• _What you have to do_: Everything from the first line of the entries through the line containing "match i with" is to be retyped exactly, and nothing beyond it.

[[ Extracted material open ]]

-- ==== Sys2Proof/Machine/Dispatch.lean ====
section
/-! DEFINITION. One arm per command: each is one call of its meaning. -/

namespace Sys2Proof.Machine

def exec (i : Instr) (s : State) : Host.Outcome State Fault Refusal :=
  match i with
  | .acquire f => Sys2Proof.Machine.execAcquire f s
  | .release f => Sys2Proof.Machine.execRelease f s
  | .tapReset f => Sys2Proof.Machine.execTapReset f s
  | .moveToState f => Sys2Proof.Machine.execMoveToState f s
  | .shiftInstruction f => Sys2Proof.Machine.execShiftInstruction f s
  | .shiftData f => Sys2Proof.Machine.execShiftData f s
  | .runTest f => Sys2Proof.Machine.execRunTest f s
  | .enumerate f => Sys2Proof.Machine.execEnumerate f s
  | .forceBitbang f => Sys2Proof.Machine.execForceBitbang f s
  | .playPattern f => Sys2Proof.Machine.execPlayPattern f s
  | .setIndicator f => Sys2Proof.Machine.execSetIndicator f s
  | .detectWidths f => Sys2Proof.Machine.execDetectWidths f s
  | .regTransaction f => Sys2Proof.Machine.execRegTransaction f s
  | .regRead f => Sys2Proof.Machine.execRegRead f s
  | .regWrite f => Sys2Proof.Machine.execRegWrite f s
  | .configure f => Sys2Proof.Machine.execConfigure f s
  | .unconfigure f => Sys2Proof.Machine.execUnconfigure f s
  | .triggerReconfiguration f => Sys2Proof.Machine.execTriggerReconfiguration f s
  | .readFlashId f => Sys2Proof.Machine.execReadFlashId f s
  | .readFlashUid f => Sys2Proof.Machine.execReadFlashUid f s
  | .eraseFlash f => Sys2Proof.Machine.execEraseFlash f s
  | .flash f => Sys2Proof.Machine.execFlash f s
  | .readFlash f => Sys2Proof.Machine.execReadFlash f s
  | .spiTransfer f => Sys2Proof.Machine.execSpiTransfer f s
  | .spiRegTransaction f => Sys2Proof.Machine.execSpiRegTransaction f s
  | .spiRegRead f => Sys2Proof.Machine.execSpiRegRead f s
  | .spiRegWrite f => Sys2Proof.Machine.execSpiRegWrite f s
  | .opcReadId => Sys2Proof.Machine.execOpcReadId s
  | .opcLscReadStatus => Sys2Proof.Machine.execOpcLscReadStatus s
  | .opcIscEnable => Sys2Proof.Machine.execOpcIscEnable s
  | .opcIscDisable => Sys2Proof.Machine.execOpcIscDisable s
  | .opcIscErase => Sys2Proof.Machine.execOpcIscErase s
  | .opcLscRefresh => Sys2Proof.Machine.execOpcLscRefresh s
  | .opcPreconf => Sys2Proof.Machine.execOpcPreconf s
  | .opcLscInitAddress => Sys2Proof.Machine.execOpcLscInitAddress s
  | .opcLscBitstreamBurst bitstream => Sys2Proof.Machine.execOpcLscBitstreamBurst bitstream s
  | .opcLscEnterBackgroundSpi => Sys2Proof.Machine.execOpcLscEnterBackgroundSpi s
  | .opcVerifyId => Sys2Proof.Machine.execOpcVerifyId s
  | .opcMetaIr word => Sys2Proof.Machine.execOpcMetaIr word s
  | .opcMetaDr word => Sys2Proof.Machine.execOpcMetaDr word s
  | .opcSpiDebug data => Sys2Proof.Machine.execOpcSpiDebug data s
  | .flJedecId => Sys2Proof.Machine.execFlJedecId s
  | .flWriteEnable => Sys2Proof.Machine.execFlWriteEnable s
  | .flChipErase => Sys2Proof.Machine.execFlChipErase s
  | .flWritePage addr data => Sys2Proof.Machine.execFlWritePage addr data s
  | .flReadPage addr count => Sys2Proof.Machine.execFlReadPage addr count s
  | .flReadStatus => Sys2Proof.Machine.execFlReadStatus s
  | .flWriteStatus => Sys2Proof.Machine.execFlWriteStatus s
  | .flReadUid => Sys2Proof.Machine.execFlReadUid s

end Sys2Proof.Machine
end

[[ Extracted material closed ]]

• _Response box_:
-- ==== Sys2Proof/Machine/Dispatch.lean ====
section
/-! DEFINITION. One arm per command: each is one call of its meaning. -/

namespace Sys2Proof.Machine

def exec (i : Instr) (s : State) : Host.Outcome State Fault Refusal :=
  match i with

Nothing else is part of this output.